» **DIRECTIONS**
Print nothing except the lines of the listing below from the line with "(s.ctl.phase ∉ [.boot, .run]" to the line with "r.1.sup.staleCount = 0", each exactly as written, both ends included.
++++ DATA FOR THE TASK ++++
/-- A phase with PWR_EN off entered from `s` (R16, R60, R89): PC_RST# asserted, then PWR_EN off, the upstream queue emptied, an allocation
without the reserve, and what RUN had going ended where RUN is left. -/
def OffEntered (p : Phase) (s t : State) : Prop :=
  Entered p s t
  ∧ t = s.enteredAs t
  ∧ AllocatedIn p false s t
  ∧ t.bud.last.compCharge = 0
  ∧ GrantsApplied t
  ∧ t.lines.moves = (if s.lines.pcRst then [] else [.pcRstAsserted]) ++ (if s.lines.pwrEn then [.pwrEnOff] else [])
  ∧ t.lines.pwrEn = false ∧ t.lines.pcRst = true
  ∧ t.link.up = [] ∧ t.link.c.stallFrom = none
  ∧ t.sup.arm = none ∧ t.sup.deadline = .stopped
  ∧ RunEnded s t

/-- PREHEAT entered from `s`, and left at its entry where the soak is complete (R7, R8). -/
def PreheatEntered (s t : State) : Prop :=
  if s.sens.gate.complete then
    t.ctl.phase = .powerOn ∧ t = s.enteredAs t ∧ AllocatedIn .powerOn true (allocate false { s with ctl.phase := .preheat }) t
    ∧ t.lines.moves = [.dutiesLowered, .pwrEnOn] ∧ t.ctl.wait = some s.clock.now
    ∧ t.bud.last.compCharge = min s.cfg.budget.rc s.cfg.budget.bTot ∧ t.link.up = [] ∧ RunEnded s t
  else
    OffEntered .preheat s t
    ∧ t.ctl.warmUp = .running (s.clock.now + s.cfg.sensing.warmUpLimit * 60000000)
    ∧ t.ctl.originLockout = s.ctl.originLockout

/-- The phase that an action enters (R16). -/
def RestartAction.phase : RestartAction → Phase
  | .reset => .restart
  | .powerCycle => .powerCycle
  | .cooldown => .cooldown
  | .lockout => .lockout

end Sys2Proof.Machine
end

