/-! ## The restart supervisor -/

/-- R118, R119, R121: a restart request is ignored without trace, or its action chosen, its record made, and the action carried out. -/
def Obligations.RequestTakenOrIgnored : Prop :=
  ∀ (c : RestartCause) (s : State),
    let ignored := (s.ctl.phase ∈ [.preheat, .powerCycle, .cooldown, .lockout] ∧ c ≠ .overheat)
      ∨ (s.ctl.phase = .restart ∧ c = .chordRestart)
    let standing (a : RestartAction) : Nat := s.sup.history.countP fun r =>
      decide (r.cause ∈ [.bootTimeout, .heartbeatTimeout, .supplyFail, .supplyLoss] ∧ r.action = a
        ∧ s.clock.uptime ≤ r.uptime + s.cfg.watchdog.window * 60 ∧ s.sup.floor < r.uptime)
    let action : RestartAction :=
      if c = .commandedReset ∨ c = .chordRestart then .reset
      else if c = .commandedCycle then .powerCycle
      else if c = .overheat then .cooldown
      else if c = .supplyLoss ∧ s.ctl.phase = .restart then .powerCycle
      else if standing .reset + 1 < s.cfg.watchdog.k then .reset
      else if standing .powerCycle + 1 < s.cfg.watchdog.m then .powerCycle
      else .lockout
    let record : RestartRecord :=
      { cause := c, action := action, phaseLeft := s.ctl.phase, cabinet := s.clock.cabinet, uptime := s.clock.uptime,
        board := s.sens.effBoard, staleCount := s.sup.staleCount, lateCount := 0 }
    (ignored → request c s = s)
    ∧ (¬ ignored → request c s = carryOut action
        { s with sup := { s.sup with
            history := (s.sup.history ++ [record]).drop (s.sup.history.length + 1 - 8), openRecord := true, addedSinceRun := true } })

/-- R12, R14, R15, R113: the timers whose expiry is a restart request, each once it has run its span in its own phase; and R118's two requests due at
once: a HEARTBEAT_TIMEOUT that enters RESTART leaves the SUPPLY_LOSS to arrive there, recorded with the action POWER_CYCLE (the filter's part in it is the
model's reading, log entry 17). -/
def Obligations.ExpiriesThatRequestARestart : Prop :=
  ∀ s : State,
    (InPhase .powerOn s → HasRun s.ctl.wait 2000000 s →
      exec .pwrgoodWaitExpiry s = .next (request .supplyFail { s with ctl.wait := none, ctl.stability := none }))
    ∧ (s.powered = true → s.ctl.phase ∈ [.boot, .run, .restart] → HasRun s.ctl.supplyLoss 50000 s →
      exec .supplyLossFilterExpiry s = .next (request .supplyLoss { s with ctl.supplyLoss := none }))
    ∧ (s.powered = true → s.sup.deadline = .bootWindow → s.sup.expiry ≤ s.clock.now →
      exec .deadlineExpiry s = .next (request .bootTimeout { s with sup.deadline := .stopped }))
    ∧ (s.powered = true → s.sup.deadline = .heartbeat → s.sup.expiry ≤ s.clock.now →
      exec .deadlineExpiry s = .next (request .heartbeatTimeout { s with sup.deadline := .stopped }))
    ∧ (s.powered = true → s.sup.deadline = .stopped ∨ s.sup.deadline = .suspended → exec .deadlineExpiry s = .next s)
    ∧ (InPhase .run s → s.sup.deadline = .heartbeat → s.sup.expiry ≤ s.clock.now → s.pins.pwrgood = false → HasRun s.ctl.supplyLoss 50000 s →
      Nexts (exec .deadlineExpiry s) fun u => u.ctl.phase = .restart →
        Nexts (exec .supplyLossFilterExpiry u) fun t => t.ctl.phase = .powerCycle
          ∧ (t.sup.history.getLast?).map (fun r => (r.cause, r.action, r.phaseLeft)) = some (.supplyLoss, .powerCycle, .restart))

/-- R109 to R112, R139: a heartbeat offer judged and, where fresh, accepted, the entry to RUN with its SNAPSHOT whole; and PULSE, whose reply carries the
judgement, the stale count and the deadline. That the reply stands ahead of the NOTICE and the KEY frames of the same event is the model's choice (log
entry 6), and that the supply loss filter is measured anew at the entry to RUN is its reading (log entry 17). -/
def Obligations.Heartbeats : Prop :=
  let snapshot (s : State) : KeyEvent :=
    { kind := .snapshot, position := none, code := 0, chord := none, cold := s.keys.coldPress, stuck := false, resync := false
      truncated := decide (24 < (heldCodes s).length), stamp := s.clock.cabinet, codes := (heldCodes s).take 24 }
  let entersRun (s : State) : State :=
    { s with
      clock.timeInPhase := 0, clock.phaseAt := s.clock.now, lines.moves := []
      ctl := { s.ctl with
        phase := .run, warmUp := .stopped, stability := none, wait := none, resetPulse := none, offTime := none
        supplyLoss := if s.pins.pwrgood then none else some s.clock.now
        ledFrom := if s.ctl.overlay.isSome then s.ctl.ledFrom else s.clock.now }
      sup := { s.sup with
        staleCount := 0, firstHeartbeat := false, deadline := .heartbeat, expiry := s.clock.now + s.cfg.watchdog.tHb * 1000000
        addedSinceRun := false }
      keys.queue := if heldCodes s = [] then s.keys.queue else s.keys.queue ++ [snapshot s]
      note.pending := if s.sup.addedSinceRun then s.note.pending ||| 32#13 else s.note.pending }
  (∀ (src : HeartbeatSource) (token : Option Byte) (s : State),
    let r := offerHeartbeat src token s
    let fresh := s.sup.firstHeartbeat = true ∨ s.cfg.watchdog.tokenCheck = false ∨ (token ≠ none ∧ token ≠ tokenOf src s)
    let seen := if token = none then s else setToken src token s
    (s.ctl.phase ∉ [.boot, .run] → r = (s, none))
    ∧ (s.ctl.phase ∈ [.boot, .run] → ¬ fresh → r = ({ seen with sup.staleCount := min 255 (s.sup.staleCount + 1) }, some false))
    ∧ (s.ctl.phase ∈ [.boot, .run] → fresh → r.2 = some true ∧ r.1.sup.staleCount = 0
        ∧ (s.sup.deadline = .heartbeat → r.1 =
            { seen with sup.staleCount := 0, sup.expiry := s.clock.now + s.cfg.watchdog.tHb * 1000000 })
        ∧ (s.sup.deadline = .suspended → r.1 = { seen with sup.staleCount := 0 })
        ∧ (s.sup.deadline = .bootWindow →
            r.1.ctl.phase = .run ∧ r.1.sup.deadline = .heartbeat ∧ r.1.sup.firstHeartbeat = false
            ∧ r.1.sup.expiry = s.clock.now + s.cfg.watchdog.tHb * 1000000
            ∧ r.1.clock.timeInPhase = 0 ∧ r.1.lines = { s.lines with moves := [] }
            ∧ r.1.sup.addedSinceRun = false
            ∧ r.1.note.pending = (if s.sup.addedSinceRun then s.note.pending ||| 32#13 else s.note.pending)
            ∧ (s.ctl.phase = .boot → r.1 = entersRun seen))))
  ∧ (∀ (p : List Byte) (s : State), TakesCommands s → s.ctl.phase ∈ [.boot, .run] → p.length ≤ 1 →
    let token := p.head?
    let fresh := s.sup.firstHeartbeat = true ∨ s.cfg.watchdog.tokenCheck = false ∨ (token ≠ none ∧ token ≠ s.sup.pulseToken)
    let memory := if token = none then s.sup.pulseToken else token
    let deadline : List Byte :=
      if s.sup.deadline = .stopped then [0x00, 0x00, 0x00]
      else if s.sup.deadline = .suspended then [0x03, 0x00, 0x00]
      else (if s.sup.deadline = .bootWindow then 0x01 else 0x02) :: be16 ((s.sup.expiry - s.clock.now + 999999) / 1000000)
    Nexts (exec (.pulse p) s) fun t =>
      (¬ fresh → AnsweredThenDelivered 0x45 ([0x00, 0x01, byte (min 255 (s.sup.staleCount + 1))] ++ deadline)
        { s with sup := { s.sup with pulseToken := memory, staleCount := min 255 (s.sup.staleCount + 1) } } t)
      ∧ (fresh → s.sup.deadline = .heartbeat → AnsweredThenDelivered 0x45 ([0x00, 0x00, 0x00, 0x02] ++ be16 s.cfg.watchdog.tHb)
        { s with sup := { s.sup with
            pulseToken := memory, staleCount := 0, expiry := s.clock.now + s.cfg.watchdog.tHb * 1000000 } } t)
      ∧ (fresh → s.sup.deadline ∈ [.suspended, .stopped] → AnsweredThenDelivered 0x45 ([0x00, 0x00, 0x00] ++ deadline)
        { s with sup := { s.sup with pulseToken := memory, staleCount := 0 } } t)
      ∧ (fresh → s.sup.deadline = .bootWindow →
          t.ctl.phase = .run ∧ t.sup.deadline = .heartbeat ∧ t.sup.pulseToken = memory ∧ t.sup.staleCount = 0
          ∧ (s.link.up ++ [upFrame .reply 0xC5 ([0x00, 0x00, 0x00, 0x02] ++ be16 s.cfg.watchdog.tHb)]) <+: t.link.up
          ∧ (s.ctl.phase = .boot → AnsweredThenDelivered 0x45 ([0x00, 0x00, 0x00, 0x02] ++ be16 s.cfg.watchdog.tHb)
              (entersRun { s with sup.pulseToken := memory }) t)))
++++
» **REPLY**
    (s.ctl.phase ∉ [.boot, .run] → r = (s, none))
    ∧ (s.ctl.phase ∈ [.boot, .run] → ¬ fresh → r = ({ seen with sup.staleCount := min 255 (s.sup.staleCount + 1) }, some false))
    ∧ (s.ctl.phase ∈ [.boot, .run] → fresh → r.2 = some true ∧ r.1.sup.staleCount = 0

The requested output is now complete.